_The task_
The reply should consist of every entry, repeated exactly.

··· Information given ···

-- ==== Sys2Proof/Machine/Agents.lean ====
section
/-! DEFINITION. Serving a request, and the turns of the agents that issue requests: the host, the edge source
and the platform timer (10_state.md R20, 30_encoding.md R83, R87, R88). -/

namespace Sys2Proof.Machine

/-- A request the decoder rejects (R83): while faulted it is answered as every request is then, STATUS by its
all-zero header (log 11); otherwise the header checks raise ILLEGAL_ENCODING with the header's opcode. A bundle of
another shape or width than a legal header selects is no request (log 3). -/
def rejectRequest (e : DecodeError) (r : Request) (s : State) : Host.Outcome State Fault Refusal :=
  if s.faulted then
    if r.header = 0#32 then execStatus s else .next (s.respond .faulted .none)
  else match e with
    | .reservedBits | .edgeBit | .countBits => .next (s.raise .illegalEncoding (Header.opcode r.header))
    | .bundleShape => .fault .bundleShape

/-- Serves one request: decode it, then run the instruction or reject it (R83). An instruction whose durations or
times are wider than TS_WIDTH is no request (log 3). -/
def serve (r : Request) (s : State) : Host.Outcome State Fault Refusal :=
  match decode r with
  | .ok i => if i.inWidth s.cfg then exec i s else rejectRequest .bundleShape r s
  | .error e => rejectRequest e r s

/-- The request a host task issues: the stages of SEND and RECEIVE_CHECK (R87, R88). Taking a burst issues none. -/
def HostTask.issue : HostTask → Option Request
  | .request r => some r
  | .send c => some (encode (.encode c))
  | .receiveCheck pv => some (encode (.validate pv))
  | .receiveChecksum f => some (encode (.checksum f))
  | .receiveRecord f => some (encode (.f2r f))
  | .receiveDecode r => some (encode (.decode r))
  | .acceptBurst => none

/-- What the host does next, given its task and the response to it. SEND goes on to TIMING only if ENCODE
answered OK (R87); RECEIVE_CHECK drops the burst on ABSENT or a checksum of 0 (R88). DESIGN CHOICE (log 12): R88
does not say what the host does when a stage of RECEIVE_CHECK is answered FAULTED, because the block was faulted
before it or another agent's request faulted it between the stages; the pipeline then ends, and no further stage
is issued. -/
def HostTask.next : HostTask → Response → List HostTask
  | .send _, ⟨.ok, .record r⟩ => [.request (encode (.timing r))]
  | .receiveCheck _, ⟨.ok, .pulses f⟩ => [.receiveChecksum f]
  | .receiveChecksum f, ⟨.ok, .bit true⟩ => [.receiveRecord f]
  | .receiveRecord _, ⟨.ok, .record r⟩ => [.receiveDecode r]
  | _, _ => []

/-- The host reads the response to its task and puts what follows in front of its tasks (log 12). -/
def State.continueHost (s : State) (t : HostTask) : State :=
  match s.responses.getLast? with
  | some resp => { s with hostTasks := t.next resp ++ s.hostTasks }
  | none => s

/-- The host takes the oldest burst it has not taken, and RECEIVE_CHECK of its pulses comes before its other tasks,
`rest` (R20(b), R88, R231). While there is none the host waits with this task (log 18). -/
def State.takeBurst (s : State) (rest : List HostTask) : State :=
  match s.out[s.burstsTaken]? with
  | some b => { s with burstsTaken := s.burstsTaken + 1, hostTasks := .receiveCheck b.pulses :: rest }
  | none => s

/-- The host's turn: it issues the request of its first task, or takes a burst. With no task it issues none
(log 14). -/
def hostTurn (s : State) : Host.Outcome State Fault Refusal :=
  match s.hostTasks with
  | [] => .next s
  | t :: rest =>
    match t.issue with
    | none => .next (s.takeBurst rest)
    | some r =>
      match serve r { s with hostTasks := rest } with
      | .next s' => .next (s'.continueHost t)
      | .fault f => .fault f
      | .refused r => .refused r

/-- The request of a line event (R234): an edge as EDGE, a line failure as LINE_FAULT. -/
def LineEvent.issue : LineEvent → Request
  | .edge e ts => encode (.edge e ts)
  | .failure => encode .lineFault

/-- The edge source's turn: its next event, if any (R20(c)). -/
def edgeSourceTurn (s : State) : Host.Outcome State Fault Refusal :=
  match s.lineEvents with
  | [] => .next s
  | v :: rest => serve v.issue { s with lineEvents := rest }

/-- The platform timer's turn (R20(d), R233): a TICK at its time, and the next one a period later. A time that
does not fit TS_WIDTH bits is outside the model (R260, U15; log 6). -/
def timerTurn (s : State) : Host.Outcome State Fault Refusal :=
  if 2 ^ s.cfg.tsWidth ≤ s.timerNext then .refused .clockWrap
  else
    serve (encode (.tick (BitVec.ofNat 64 s.timerNext)))
      { s with timerNext := s.timerNext + s.cfg.tickPeriodNs }

/-- One place of the merged stream: a request or an agent's turn, or the reset input between requests
(R7, R20, R250). -/
def arrive (a : Arrival) (s : State) : Host.Outcome State Fault Refusal :=
  match a with
  | .request r => serve r s
  | .reset => .next s.applyReset
  | .host => hostTurn s
  | .edgeSource => edgeSourceTurn s
  | .timer => timerTurn s

end Sys2Proof.Machine
end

···

_Answer section_
-- ==== Sys2Proof/Machine/Agents.lean ====
section
/-! DEFINITION. Serving a request, and the turns of the agents that issue requests: the host, the edge source
and the platform timer (10_state.md R20, 30_encoding.md R83, R87, R88). -/

namespace Sys2Proof.Machine

/-- A request the decoder rejects (R83): while faulted it is answered as every request is then, STATUS by its
all-zero header (log 11); otherwise the header checks raise ILLEGAL_ENCODING with the header's opcode. A bundle of
another shape or width than a legal header selects is no request (log 3). -/
def rejectRequest (e : DecodeError) (r : Request) (s : State) : Host.Outcome State Fault Refusal :=
  if s.faulted then
    if r.header = 0#32 then execStatus s else .next (s.respond .faulted .none)
  else match e with
    | .reservedBits | .edgeBit | .countBits => .next (s.raise .illegalEncoding (Header.opcode r.header))
    | .bundleShape => .fault .bundleShape

/-- Serves one request: decode it, then run the instruction or reject it (R83). An instruction whose durations or
times are wider than TS_WIDTH is no request (log 3). -/
def serve (r : Request) (s : State) : Host.Outcome State Fault Refusal :=
  match decode r with
  | .ok i => if i.inWidth s.cfg then exec i s else rejectRequest .bundleShape r s
  | .error e => rejectRequest e r s

/-- The request a host task issues: the stages of SEND and RECEIVE_CHECK (R87, R88). Taking a burst issues none. -/
def HostTask.issue : HostTask → Option Request
  | .request r => some r
  | .send c => some (encode (.encode c))
  | .receiveCheck pv => some (encode (.validate pv))
  | .receiveChecksum f => some (encode (.checksum f))
  | .receiveRecord f => some (encode (.f2r f))
  | .receiveDecode r => some (encode (.decode r))
  | .acceptBurst => none

/-- What the host does next, given its task and the response to it. SEND goes on to TIMING only if ENCODE
answered OK (R87); RECEIVE_CHECK drops the burst on ABSENT or a checksum of 0 (R88). DESIGN CHOICE (log 12): R88
does not say what the host does when a stage of RECEIVE_CHECK is answered FAULTED, because the block was faulted
before it or another agent's request faulted it between the stages; the pipeline then ends, and no further stage
is issued. -/
def HostTask.next : HostTask → Response → List HostTask
  | .send _, ⟨.ok, .record r⟩ => [.request (encode (.timing r))]
  | .receiveCheck _, ⟨.ok, .pulses f⟩ => [.receiveChecksum f]
  | .receiveChecksum f, ⟨.ok, .bit true⟩ => [.receiveRecord f]
  | .receiveRecord _, ⟨.ok, .record r⟩ => [.receiveDecode r]
  | _, _ => []

/-- The host reads the response to its task and puts what follows in front of its tasks (log 12). -/
def State.continueHost (s : State) (t : HostTask) : State :=
  match s.responses.getLast? with
  | some resp => { s with hostTasks := t.next resp ++ s.hostTasks }
  | none => s

/-- The host takes the oldest burst it has not taken, and RECEIVE_CHECK of its pulses comes before its other tasks,
`rest` (R20(b), R88, R231). While there is none the host waits with this task (log 18). -/
def State.takeBurst (s : State) (rest : List HostTask) : State :=
  match s.out[s.burstsTaken]? with
  | some b => { s with burstsTaken := s.burstsTaken + 1, hostTasks := .receiveCheck b.pulses :: rest }
  | none => s

/-- The host's turn: it issues the request of its first task, or takes a burst. With no task it issues none
(log 14). -/
def hostTurn (s : State) : Host.Outcome State Fault Refusal :=
  match s.hostTasks with
  | [] => .next s
  | t :: rest =>
    match t.issue with
    | none => .next (s.takeBurst rest)
    | some r =>
      match serve r { s with hostTasks := rest } with
      | .next s' => .next (s'.continueHost t)
      | .fault f => .fault f
      | .refused r => .refused r

/-- The request of a line event (R234): an edge as EDGE, a line failure as LINE_FAULT. -/
def LineEvent.issue : LineEvent → Request
  | .edge e ts => encode (.edge e ts)
  | .failure => encode .lineFault

/-- The edge source's turn: its next event, if any (R20(c)). -/
def edgeSourceTurn (s : State) : Host.Outcome State Fault Refusal :=
  match s.lineEvents with
  | [] => .next s
  | v :: rest => serve v.issue { s with lineEvents := rest }

/-- The platform timer's turn (R20(d), R233): a TICK at its time, and the next one a period later. A time that
does not fit TS_WIDTH bits is outside the model (R260, U15; log 6). -/
def timerTurn (s : State) : Host.Outcome State Fault Refusal :=
  if 2 ^ s.cfg.tsWidth ≤ s.timerNext then .refused .clockWrap
  else
    serve (encode (.tick (BitVec.ofNat 64 s.timerNext)))
      { s with timerNext := s.timerNext + s.cfg.tickPeriodNs }

/-- One place of the merged stream: a request or an agent's turn, or the reset input between requests
(R7, R20, R250). -/
def arrive (a : Arrival) (s : State) : Host.Outcome State Fault Refusal :=
  match a with
  | .request r => serve r s
  | .reset => .next s.applyReset
  | .host => hostTurn s
  | .edgeSource => edgeSourceTurn s
  | .timer => timerTurn s

end Sys2Proof.Machine
end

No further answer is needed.